Primary Clinical Sites—Health Psychology Track
- Inpatient Medical-Surgical Consultation Service: Interns provide evaluation and consultation to numerous multidisciplinary services throughout the hospital (e.g., neurology, burn unit, orthopedics, trauma, palliative care, and transplant) serving adult medically ill patients with a range of mental health issues. Typical referral questions relate to anxiety management, depression, adjustment to disability, coping, loss, terminal illness, and mental status. Short-term behavioral interventions are offered as needed although extended follow-up outpatient care may also be provided when appropriate. Interventions are consistent with evidence-informed clinical practice for these patients although it is important to appreciate the limits of our knowledge base in this arena. Interns also provide outpatient pre-transplant patient/donor assessments. Patients are ethnically and economically quite diverse.
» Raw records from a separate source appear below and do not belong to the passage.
/-! ### wakeBuild -/
@[simp] theorem wakeBuild_pending (s : State) (p : Nat) : (wakeBuild s p).pending = s.pending := by unfold wakeBuild; split <;> (try split) <;> rfl
@[simp] theorem wakeBuild_free (s : State) (p : Nat) : (wakeBuild s p).free = s.free := by unfold wakeBuild; split <;> (try split) <;> rfl
@[simp] theorem wakeBuild_phase (s : State) (p : Nat) : (wakeBuild s p).phase = s.phase := by unfold wakeBuild; split <;> (try split) <;> rfl
@[simp] theorem wakeBuild_ctxs (s : State) (p : Nat) : (wakeBuild s p).ctxs = s.ctxs := by unfold wakeBuild; split <;> (try split) <;> rfl
@[simp] theorem wakeBuild_queues (s : State) (p : Nat) : (wakeBuild s p).queues = s.queues := by unfold wakeBuild; split <;> (try split) <;> rfl
@[simp] theorem wakeBuild_ops (s : State) (p : Nat) : (wakeBuild s p).ops = s.ops := by unfold wakeBuild; split <;> (try split) <;> rfl
@[simp] theorem wakeBuild_tallies (s : State) (p : Nat) : (wakeBuild s p).tallies = s.tallies := by unfold wakeBuild; split <;> (try split) <;> rfl
@[simp] theorem wakeBuild_arms (s : State) (p : Nat) : (wakeBuild s p).arms = s.arms := by unfold wakeBuild; split <;> (try split) <;> rfl
@[simp] theorem wakeBuild_clk (s : State) (p : Nat) : (wakeBuild s p).clk = s.clk := by unfold wakeBuild; split <;> (try split) <;> rfl
@[simp] theorem wakeBuild_plan (s : State) (p : Nat) : (wakeBuild s p).plan = s.plan := by unfold wakeBuild; split <;> (try split) <;> rfl
@[simp] theorem wakeBuild_mem (s : State) (p : Nat) : (wakeBuild s p).mem = s.mem := by unfold wakeBuild; split <;> (try split) <;> rfl
@[simp] theorem wakeBuild_units (s : State) (p : Nat) : (wakeBuild s p).units = s.units := by unfold wakeBuild; split <;> (try split) <;> rfl
@[simp] theorem wakeBuild_wlk (s : State) (p : Nat) : (wakeBuild s p).wlk = s.wlk := by unfold wakeBuild; split <;> (try split) <;> rfl
@[simp] theorem wakeBuild_isf (s : State) (p : Nat) : (wakeBuild s p).isf = s.isf := by unfold wakeBuild; split <;> (try split) <;> rfl
@[simp] theorem wakeBuild_qpe (s : State) (p : Nat) : (wakeBuild s p).qpe = s.qpe := by unfold wakeBuild; split <;> (try split) <;> rfl
@[simp] theorem wakeBuild_cxd (s : State) (p : Nat) : (wakeBuild s p).cxd = s.cxd := by unfold wakeBuild; split <;> (try split) <;> rfl
@[simp] theorem wakeBuild_fls (s : State) (p : Nat) : (wakeBuild s p).fls = s.fls := by unfold wakeBuild; split <;> (try split) <;> rfl
@[simp] theorem wakeBuild_sec (s : State) (p : Nat) : (wakeBuild s p).sec = s.sec := by unfold wakeBuild; split <;> (try split) <;> rfl
@[simp] theorem wakeBuild_ras (s : State) (p : Nat) : (wakeBuild s p).ras = s.ras := by unfold wakeBuild; split <;> (try split) <;> rfl
@[simp] theorem wakeBuild_pwr (s : State) (p : Nat) : (wakeBuild s p).pwr = s.pwr := by unfold wakeBuild; split <;> (try split) <;> rfl

/-! ### wakeGate -/
@[simp] theorem wakeGate_pending (s : State) (i : Nat) : (wakeGate s i).pending = s.pending := by simp only [wakeGate, List.foldl]; split <;> split <;> simp
@[simp] theorem wakeGate_free (s : State) (i : Nat) : (wakeGate s i).free = s.free := by simp only [wakeGate, List.foldl]; split <;> split <;> simp
@[simp] theorem wakeGate_phase (s : State) (i : Nat) : (wakeGate s i).phase = s.phase := by simp only [wakeGate, List.foldl]; split <;> split <;> simp
@[simp] theorem wakeGate_ctxs (s : State) (i : Nat) : (wakeGate s i).ctxs = s.ctxs := by simp only [wakeGate, List.foldl]; split <;> split <;> simp
@[simp] theorem wakeGate_queues (s : State) (i : Nat) : (wakeGate s i).queues = s.queues := by simp only [wakeGate, List.foldl]; split <;> split <;> simp
@[simp] theorem wakeGate_ops (s : State) (i : Nat) : (wakeGate s i).ops = s.ops := by simp only [wakeGate, List.foldl]; split <;> split <;> simp
@[simp] theorem wakeGate_tallies (s : State) (i : Nat) : (wakeGate s i).tallies = s.tallies := by simp only [wakeGate, List.foldl]; split <;> split <;> simp
@[simp] theorem wakeGate_arms (s : State) (i : Nat) : (wakeGate s i).arms = s.arms := by simp only [wakeGate, List.foldl]; split <;> split <;> simp
@[simp] theorem wakeGate_clk (s : State) (i : Nat) : (wakeGate s i).clk = s.clk := by simp only [wakeGate, List.foldl]; split <;> split <;> simp
@[simp] theorem wakeGate_plan (s : State) (i : Nat) : (wakeGate s i).plan = s.plan := by simp only [wakeGate, List.foldl]; split <;> split <;> simp
@[simp] theorem wakeGate_mem (s : State) (i : Nat) : (wakeGate s i).mem = s.mem := by simp only [wakeGate, List.foldl]; split <;> split <;> simp
@[simp] theorem wakeGate_units (s : State) (i : Nat) : (wakeGate s i).units = s.units := by simp only [wakeGate, List.foldl]; split <;> split <;> simp
@[simp] theorem wakeGate_wlk (s : State) (i : Nat) : (wakeGate s i).wlk = s.wlk := by simp only [wakeGate, List.foldl]; split <;> split <;> simp
@[simp] theorem wakeGate_isf (s : State) (i : Nat) : (wakeGate s i).isf = s.isf := by simp only [wakeGate, List.foldl]; split <;> split <;> simp
@[simp] theorem wakeGate_qpe (s : State) (i : Nat) : (wakeGate s i).qpe = s.qpe := by simp only [wakeGate, List.foldl]; split <;> split <;> simp
@[simp] theorem wakeGate_cxd (s : State) (i : Nat) : (wakeGate s i).cxd = s.cxd := by simp only [wakeGate, List.foldl]; split <;> split <;> simp
@[simp] theorem wakeGate_fls (s : State) (i : Nat) : (wakeGate s i).fls = s.fls := by simp only [wakeGate, List.foldl]; split <;> split <;> simp
@[simp] theorem wakeGate_sec (s : State) (i : Nat) : (wakeGate s i).sec = s.sec := by simp only [wakeGate, List.foldl]; split <;> split <;> simp
@[simp] theorem wakeGate_ras (s : State) (i : Nat) : (wakeGate s i).ras = s.ras := by simp only [wakeGate, List.foldl]; split <;> split <;> simp
@[simp] theorem wakeGate_pwr (s : State) (i : Nat) : (wakeGate s i).pwr = s.pwr := by simp only [wakeGate, List.foldl]; split <;> split <;> simp
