theorem witness_LedgerEventsAndRings_tenant : Say.tenant { base with ctxs := [(0, { cs := 0x4000 })] } (.core 0) 0 ∧ ∀ c, ¬Say.tenant base (.host 0) c := by
  constructor
  · unfold Say.tenant; decide
  · intro c h; cases h.1

/-- A page that returns to the start of stack 0, and its request's enrolment. -/
def aPage : RetPage := ⟨0x200_0000_0400, 0, 0, 0, 0x200_0000_0800⟩
def anEnrol : Enrol := ⟨9, 0, 5, 0, 1, [aPage]⟩

/-- Group 1 with one sealed layer of a kind, its records and tables at the start of SRAM, and one region taken. -/
def grouped (kind : Nat) (o : Op) : State :=
  { withOp o with
    mem := { base.mem with
      cells := cells 0x200_0000_0010 ((leBytes 16 (mkRec 0x200_0000_0400 false 0 0 1)).map fun b => b.toNat) ++
      cells 0x200_0000_0400 ((leBytes 64 (mkHeader 0 1 0 1 2)).map fun b => b.toNat) ++
      cells 0x200_0000_0440 ((leBytes 16 (mkPte kind false 0 0 1 0)).map fun b => b.toNat) ++
      cells 0x200_0000_0800 ((leBytes 16 (2 ^ 32 * PK.peer)).map fun b => b.toNat) }
    wlk := { base.wlk with
      regions := [aRegion], poolBase := [(0, 0x8_0000)], kcount := [(0, 1)], repair := [(0, [(1, 0)])],
      enrolled := [(0, [anEnrol])] } }

/-- CREAD of layer 0 of group 1 into the region. -/
def creadOp : Op := launched 9 0 6 (regionWord aRegion * 2 ^ 32 + 2 ^ 104)

set_option maxRecDepth 8000 in
theorem witness_CaveAndIdentity_read :
    Runs 9 0 7 creadOp (grouped PK.cave creadOp) ∧ creadOp.settled = false ∧
    recordPage (grouped PK.cave creadOp) creadOp = some (0x200_0000_0400, 0) ∧
    creadRegion (grouped PK.cave creadOp) creadOp 0 = some aRegion ∧ peKind (getPte (grouped PK.cave creadOp) 0x200_0000_0400 0) = 3 ∧
    peKind (getPte (grouped PK.dram creadOp) 0x200_0000_0400 0) ≠ 3 :=
  ⟨runs_of (by decide) (by decide), by decide⟩

theorem witness_AgentsAndErrors_page :
    let s := { grouped PK.transit creadOp with ops := [] }
    agentsRun s = true ∧ tget [] s.wlk.enrolled 0 = [anEnrol] ∧ layerPages anEnrol = [aPage] ∧ stillReturning s 0 anEnrol aPage = true ∧
    retKind (memNum s aPage.record 16) = PK.peer ∧ (s.wlk.regions.find? fun z => z.stack = aPage.stack && z.gran = aPage.gran) = some aRegion ∧
    linkRuns s aPage.stack = true ∧ linkRuns { s with clk := { s.clk with slow := [75] } } aPage.stack = false := by decide

theorem witness_AgentsAndErrors_repair :
    let s := { grouped PK.dram creadOp with ops := [] }
    Quiet s ∧ agentsRun s = true ∧ tget [] s.wlk.repair 0 = [(1, 0)] ∧ tget true s.ras.repairEn 0 = true ∧
    rcGt (getRec s 0 1) = 0x200_0000_0400 ∧ peKind (getPte s 0x200_0000_0400 0) = PK.dram ∧ peCv (getPte s 0x200_0000_0400 0) = false :=
  ⟨quiet_of (by decide), by decide⟩

theorem witness_HostLinkAndDevices_aborts :
    let o : Op := { launched 8 0 1 0 with ld := 2, phase := .queued }
    let s := { deviceIn 0 false with ops := [o], ldg := { base.ldg with entries := [(9, { state := 1, request := 9, ld := 2 })] } }
    (ldGet s 2).state = 0 ∧ opGet s 7 = some o ∧ s.isf.out = [] ∧ s.qpe.ctxs = [] ∧ s.ldg.spilled = [] ∧ (entryOf s 9).state = 1 := by decide

theorem witness_HostMemory_lineBack :
    let s := serving .allocated [⟨4, 1, 0, true⟩] [⟨1, 0, 0⟩]
    bankHolds s true 64 64 = false ∧ recallNeeded { s with cxd := { s.cxd with dir := [] } } 64 64 = [] ∧
    lineWaits { s with mem := { s.mem with waiting := [.inject 1] } } 1 = true := by decide

theorem witness_Mailboxes_discarded :
    let s := { base with phase := .waitImage, sec := { base.sec with imageSrc := 2, arrived := [[1]] } }
    s.phase = .waitImage ∧ s.sec.imageSrc ≠ 0 ∧ s.sec.arrived ≠ [] ∧ fmOpcode 0x5600 = true ∧ fmOpcode 0x5700 = false ∧
    0x5700 ∉ mbxOpcodes := by decide

/-- A flash channel in service, whose first block of target 0 takes programs. -/
def flashed : State := { base with fls := { base.fls with ch := [(0, { en := true })] } }

theorem witness_FlashEvents_takes :
    placeTakes flashed 9 = true ∧ Say.keeps flashed (mapAddr flashed 7) ∧
    (({ flashed with fls := { flashed.fls with grans := [(9, { lgran := 7, seq := 0, kind := 0, data := [] })] } } : State).fls.grans.find?
      fun x => x.1 = 9) = some (9, { lgran := 7, seq := 0, kind := 0, data := [] }) ∧
    granLive base (9, { lgran := 7, seq := 0, kind := 0, data := [] }) = false := by unfold Say.keeps; decide

/-- Request 9 with a vat of one layer at position 0, some of its rows filled, and one operation. -/
def vatted (fill : Nat) (o : Op) : State :=
  { withOp o with
    ldg := { base.ldg with entries := [(9, { state := 1, request := 9, root := 0x2000_0001 })] }
    mem := { base.mem with
      rowmap := [(0, 1)]
      cells := cells 0x200_0000_0400 ((leBytes 64 (mkHeader 0 1 0 0 1)).map fun b => b.toNat) ++
        cells 0x200_0000_0440 ((leBytes 16 (mkPte PK.vat false 0 (fill * 2 ^ 87) 1 0)).map fun b => b.toNat) ++
        cells 0x200_0000_1000 ((leBytes 16 (4 * 2 ^ 77)).map fun b => b.toNat) ++
        cells 0x200_0000_1040 ((leBytes 8 0x200_0000_0401).map fun b => b.toNat) } }

/-- PAPPEND of one row at position 0 from the window of hub 0, and PPRESS of the full page into stack 0. -/
def appendOp : Op := { launched 4 7 5 (2 ^ 64 * 0x500_0000_0000) with request := 9 }
def pressOp : Op := { launched 4 8 5 (2 ^ 81 * 2) with request := 9 }

set_option maxRecDepth 8000 in
theorem witness_PageOperations_append :
    Runs 4 7 7 appendOp (vatted 0 appendOp) ∧ earlierAppend (vatted 0 appendOp) appendOp = false ∧
    pappendOk (vatted 0 appendOp) appendOp = true ∧ (activeEntry (vatted 0 appendOp) appendOp).isSome = true ∧
    Say.keeps (vatted 0 appendOp) 0x200_0000_0440 ∧ Say.apart (0, geRow 0) (0x200_0000_0440, 16) :=
  ⟨runs_of (by decide) (by decide), by decide, by decide, by decide, by unfold Say.keeps; decide, by unfold Say.apart; decide⟩

set_option maxRecDepth 8000 in
theorem witness_PageOperations_press :
    Runs 4 8 7 pressOp (vatted 256 pressOp) ∧ ppressOk (vatted 256 pressOp) pressOp = true ∧
    poisoned (vatted 256 pressOp) 0 (256 * geRow 0) = false :=
  ⟨runs_of (by decide) (by decide), by decide, by decide⟩

end Sys2Proof.Tests
end

section
/-! PROOF. The issue of an instruction that is well-formed, and of one whose fields are not as its format has them (R60, R61,
R85). -/
namespace Sys2Proof.Machine

/-- A 64-bit instruction whose conditions hold answers what its effect and the end of the instruction leave. -/
theorem issue64_effect {level : Nat} {ok : Bool} {c : CtxId} {w : Ins64} {s : State} (h : Issues64 level ok c w s)
    (eff : State → After) : issue64 level ok c w eff s = .next (finish c 8 (eff (startIssue s c))) :=
  congrArg _ (issue_effect h eff)

/-- The format is checked before the predicate and the level: an instruction that may be fetched and fails it raises ILLEGAL. -/
theorem issue_badFormat {n : Nat} {c : CtxId} {s : State} (hc : canIssue s c = true) (ha : (ctxGet s c).pc.toNat % 8 = 0)
    (hf : fetchOk s c n = true) (hp : poisoned s (memKey (c / 8) (ctxGet s c).pc.toNat) n = false)
    (level : Nat) (pred : BitVec 3) (pneg : Bool) (eff : State → After) :
    issue n level false pred pneg c eff s = takeException (startIssue s c) c Cause.illegal none := by
  unfold issue
  simp [hc, ha, fetchOk_startIssue, hf, poisoned_startIssue, hp]

end Sys2Proof.Machine
end

section
/-! PROOF. QBIND and TBIND: the handle word each makes, and the two ends of a binding (R57, R58). -/
namespace Sys2Proof.Machine

/-! ### What a binding reads of the state and leaves in the context -/

theorem holdsQueue_startIssue (s : State) (c : CtxId) (p : Part) (i : Nat) :
    holdsQueue (startIssue s c) p i = holdsQueue s p i := by rw [startIssue_rest]; rfl

theorem holdsTally_startIssue (s : State) (c : CtxId) (p : Part) (i : Nat) :
    holdsTally (startIssue s c) p i = holdsTally s p i := by rw [startIssue_rest]; rfl
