/-- An MSG transaction answers OK exactly under the conditions of R57, reads and writes little-endian, else changes nothing. Formalises R57. -/
def Obligations.MessageAccessRules : Prop :=
    (∀ (s : State) (addr n : Nat) (v : Word),
      (s.allows (.read .msg addr n) = true ↔
        s.busy = false ∧ (n = 1 ∨ n = 2 ∨ n = 4 ∨ n = 8) ∧ addr + n ≤ s.msgSize) ∧
      (s.allows (.write .msg addr n v) = true ↔
        s.busy = false ∧ (n = 1 ∨ n = 2 ∨ n = 4 ∨ n = 8) ∧ addr + n ≤ s.msgSize)) ∧
    (∀ (s : State) (addr n : Nat) (rest : List Event), s.allows (.read .msg addr n) = true →
      ∃ u : Word, step (s.withHost (.read .msg addr n) false rest) =
          .next { s with events := rest, answer := some (.value u) } ∧
        u.toNat = ∑ k ∈ Finset.range n, 2 ^ (8 * k) * (s.msgByte (addr + k)).toNat) ∧
    (∀ (s : State) (addr n : Nat) (v : Word) (rest : List Event), s.allows (.write .msg addr n v) = true →
      ∃ t, step (s.withHost (.write .msg addr n v) false rest) = .next t ∧
        (∀ k < n, t.msgByte (addr + k) = v.extractLsb' (8 * k) 8) ∧
        (∀ a, a < addr ∨ addr + n ≤ a → t.msgByte a = s.msgByte a) ∧
        { t with msg := s.msg } = { s with events := rest, answer := some .ok }) ∧
    (∀ (s : State) (t : Transaction) (rest : List Event), s.allows t = false →
      step (s.withHost t false rest) = .next { s with events := rest, answer := some .error })

/-- An access of n bytes is the n single-byte accesses, combined little-endian, for the host and for the engine. Formalises R51. -/
def Obligations.MixedWidthAccessesSeeBytes : Prop :=
    (∀ (s : State) (a n : Nat), s.allows (.read .msg a n) = true →
      (∀ k < n, s.respond (.read .msg (a + k) 1) = s.withAnswer (.value ((s.msgByte (a + k)).setWidth 64))) ∧
      ∃ u : Word, s.respond (.read .msg a n) = s.withAnswer (.value u) ∧
        u.toNat = ∑ k ∈ Finset.range n, 2 ^ (8 * k) * (s.msgByte (a + k)).toNat) ∧
    (∀ (s : State) (j : Fin 8), (s.readReg (.digest j)).toNat =
      ∑ k ∈ Finset.range 8, 2 ^ (8 * k) * (s.digByte (8 * j.val + k)).toNat) ∧
    (∀ (s : State) (a : Nat),
      (s.loadLane .msg a).toNat = ∑ k ∈ Finset.range 8, 2 ^ (8 * k) * (s.msgByte (a + k)).toNat ∧
      (s.loadLane .dig a).toNat = ∑ k ∈ Finset.range 8, 2 ^ (8 * k) * (s.digByte (a + k)).toNat) ∧
    (∀ (s : State) (q : Source) (a n : Nat), s.memRead q a n = (List.range n).flatMap fun k => s.memRead q (a + k) 1) ∧
    (∀ (s : State) (a n : Nat) (v : Word), s.allows (.write .msg a n v) = true →
      (∀ k < n, (s.respond (.write .msg a n v)).respond (.read .msg (a + k) 1) =
        (s.respond (.write .msg a n v)).withAnswer (.value (BitVec.ofNat 64 (v.toNat / 2 ^ (8 * k) % 2 ^ 8)))) ∧
      (n = 8 → (s.respond (.write .msg a n v)).loadLane .msg a = v) ∧
      ∀ x, (s.respond (.write .msg a n v)).msgByte x =
        ((List.range n).foldl (fun u k => u.respond (.write .msg (a + k) 1 (v >>> (8 * k)))) s).msgByte x) ∧
    ∀ s : State, s.busy = false → 24 ≤ s.msgSize →
      let t := s.respond (.write .msg 16 8 0x0706050403020100)
      t.respond (.read .msg 19 1) = t.withAnswer (.value 0x03) ∧ t.loadLane .msg 16 = 0x0706050403020100
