-- ==== Sys2Proof/Tests/Slice0.lean ====
section
/-! SUPPORT. The model's own tests. Every expected value is the spec's (95_test_vectors.md, the id of the vector in the
comment). The last part shows, for each statement with hypotheses, operands that meet them. -/

namespace Sys2Proof.Tests

open Sys2Proof Sys2Proof.Machine

/-! ### Well-formedness: each check refuses a term -/

theorem test_wf_refuses_wide_nr : (Instr.permute 256).wellFormed = false := by decide
theorem test_wf_refuses_wide_mdlen : (Instr.hash 256).wellFormed = false ∧ (Instr.hashi 256 1).wellFormed = false := by decide
theorem test_wf_refuses_wide_iter : (Instr.hashi 32 (2 ^ 32)).wellFormed = false := by decide
theorem test_wf_accepts_largest_operands :
    (Instr.permute 255).wellFormed = true ∧ (Instr.hash 255).wellFormed = true ∧
    (Instr.hashi 255 (2 ^ 32 - 1)).wellFormed = true ∧ Instr.sum224.wellFormed = true ∧ Instr.sum256.wellFormed = true ∧
    Instr.sum384.wellFormed = true ∧ Instr.sum512.wellFormed = true := by decide

/-! ### Decoding: words written out in 30_encoding.md rules R73 to R79 and in the EN rows of section 2.12 -/

/-- R73, EN1; EN4 is the same word with `RSV` not zero, EN2 with `MDLEN` not zero. -/
theorem test_decode_permute :
    decode 0x0000000000180001 = .ok (.permute 24) ∧ decode 0x0000000000000001 = .ok (.permute 0) ∧
    decode 0x0000000001180001 = .error .unusedField ∧ decode 0x0000000000181C01 = .error .unusedField := by decide

/-- R74, EN6 to EN9, EN13; EN14 and EN15 are illegal. -/
theorem test_decode_hash :
    decode 0x0000000000001C02 = .ok (.hash 28) ∧ decode 0x0000000000004002 = .ok (.hash 64) ∧
    decode 0x000000000000FF02 = .ok (.hash 255) ∧ decode 0x0000000000012002 = .error .unusedField ∧
    decode 0x0000000100002002 = .error .unusedField := by decide

/-- R75, EN17, EN19 and the word of the most passes; EN21 is illegal. -/
theorem test_decode_hashi :
    decode 0x0000000300002003 = .ok (.hashi 32 3) ∧ decode 0x0000000000002003 = .ok (.hashi 32 0) ∧
    decode 0xFFFFFFFF00002003 = .ok (.hashi 32 0xFFFFFFFF) ∧ decode 0x0000000300012003 = .error .unusedField := by decide

/-- R76 to R79, EN22 to EN27. -/
theorem test_decode_sum :
    decode 0x0000000000000004 = .ok .sum224 ∧ decode 0x0000000000000005 = .ok .sum256 ∧
    decode 0x0000000000000006 = .ok .sum384 ∧ decode 0x0000000000000007 = .ok .sum512 ∧
    decode 0x0000000000002005 = .error .unusedField ∧ decode 0x0000000100000005 = .error .unusedField := by decide

/-- R81, EN28 to EN31. -/
theorem test_decode_reserved :
    decode 0x0000000000000000 = .error .reservedOpcode ∧ decode 0x0000000000000008 = .error .reservedOpcode ∧
    decode 0x00000000000000FF = .error .reservedOpcode ∧ decode 0xFFFFFFFFFFFFFFFF = .error .reservedOpcode := by decide

/-! ### The permutation's steps -/

/-- RP1: every lane 1; lanes 1, 9, 20, 24 of the output. -/
theorem test_rhoPi_rotates :
    [1, 9, 20, 24].map (lane (rhoPi (Vector.replicate 25 1))) =
      [0x0000100000000000, 0x2000000000000000, 0x4000000000000000, 0x0000000000000004] := by decide

/-- RP2: lane `i` holds bit `i` alone; lanes 0, 1, 10, 24 of the output. -/
theorem test_rhoPi_moves_lanes :
    [0, 1, 10, 24].map (lane (rhoPi (tabulate 25 fun i => 1#64 <<< i))) =
      [0x0000000000000001, 0x0004000000000000, 0x0000000000000004, 0x0000000000800000] := by decide

/-- The input of CH1. -/
def rowCH1 : List Word :=
  [0xF0F0F0F0F0F0F0F0, 0xFF00FF00FF00FF00, 0xFFFF0000FFFF0000, 0x00000000FFFFFFFF, 0xAAAAAAAAAAAAAAAA]

/-- CH1, which an update in place gets wrong. -/
theorem test_chi_uses_the_old_row :
    (List.range 6).map (lane (chi (tabulate 25 fun i => rowCH1.getD i 0))) =
      [0xF00FF0F0F00FF0F0, 0xFF00FF00FF0000FF, 0x5555AAAAFFFF0000, 0x50505050AFAFAFAF, 0xA5AAA5AAA5AAA5AA, 0] := by decide

/-- IO2. -/
theorem test_iota_last_round : lane (iota (zeroLanes.set 0 (BitVec.allOnes 64)) 23) 0 = 0x7FFFFFFF7FFF7FF7 := by decide

/-- KP2, lanes 0, 1, 22, 24. -/
theorem test_two_rounds :
    [0, 1, 22, 24].map (lane (keccakP zeroLanes 2)) =
      [0x0000000000008083, 0x0000100000000000, 0x0000010000000004, 0x0000000000000004] := by decide +kernel

/-! ### Padding -/

/-- PAD1 and PAD3: the empty tail, and a tail one short of the rate. -/
theorem test_pad_extremes :
    padBlock [] 72 = 0x06 :: List.replicate 70 0x00 ++ [0x80] ∧
    padBlock (List.replicate 71 0x11) 72 = List.replicate 71 0x11 ++ [0x86] := by decide +kernel

/-- PAD2 and PAD4. -/
theorem test_pad_between :
    padBlock [0x61, 0x62, 0x63] 72 = [0x61, 0x62, 0x63, 0x06] ++ List.replicate 67 0x00 ++ [0x80] ∧
    padBlock (List.replicate 70 0x11) 72 = List.replicate 70 0x11 ++ [0x06, 0x80] := by decide +kernel

/-! ### Commands -/

/-- The next state of a step, if there is one. -/
def after (s : State) : Option State :=
  match step s with
  | .next t => some t
  | .fault _ => none
  | .refused _ => none

/-- What a step leaves of a state, seen through `f`. -/
def seen {α : Type} (f : State → α) (s : State) : Option α := (after s).map f

/-- After reset with the message `61 62 63` at address 0 and the window `0, 3`. -/
def abc : State := { State.reset with msg := [(0, 0x61), (1, 0x62), (2, 0x63)], inLen := 3 }

/-- After reset with a window. -/
def window (a n : Word) : State := { State.reset with inAddr := a, inLen := n }

/-- PC1: `permute 24`; lanes 0, 12 and 24 of KP24, and STATUS. -/
theorem test_permute_24 :
    seen (fun t => ([0, 12, 24].map (lane t.lanes), t.statusWord)) (State.reset.withFetchWord 64 0x0000000000180001) =
      some ([0xF1258F7940E1DDE7, 0x81A57C16DBCF555F, 0xEAF1FF7B5CECA249], 0x2) := by decide +kernel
- Inpatient Consultation - Pediatric Service: Interns work with patients from infancy through young adulthood providing evidence-based individual and family intervention as well as consultation to numerous multi-disciplinary teams throughout UW Children’s Hospital (e.g., endocrinology, neurology, neonatal intensive care unit, orthopedics, trauma, rehabilitation, hematology/oncology, transplant, pulmonary, and cardiology). Typical referral questions relate to behavior and mood management, pain regulation, adjustment to disability, medical treatment non-adherence (e.g., pill swallowing, diabetes care) coping, grief/loss, terminal illness, and mental status. Intervention are provided in the form of individual and family psychotherapy (e.g., CBT, IPT, play therapy). In addition, interns provide psychological evaluations, mental status evaluations, and cognitive screening. Follow-up outpatient treatment is provided when appropriate. Patients served come from diverse ethnic and socioeconomic backgrounds and length of stay varies from brief to prolonged with a number of patients repeatedly returning for hospital-based care.
- Outpatient Health Psychology Service: Consult requests are received from specialty medical clinics within the UW Health system. Typical presenting problems include difficulty adjusting to diagnoses, coping with medical conditions, problems with treatment adherence, managing chronic illness, lifestyle changes supporting physical health (e.g., weight loss), relationship issues with providers, and family or relationship impact of illness or injury. Interns serve as members of the Outpatient Health Psychology Service throughout the training year providing two hours of outpatient psychotherapy per week. Patients are ethnically and socially diverse.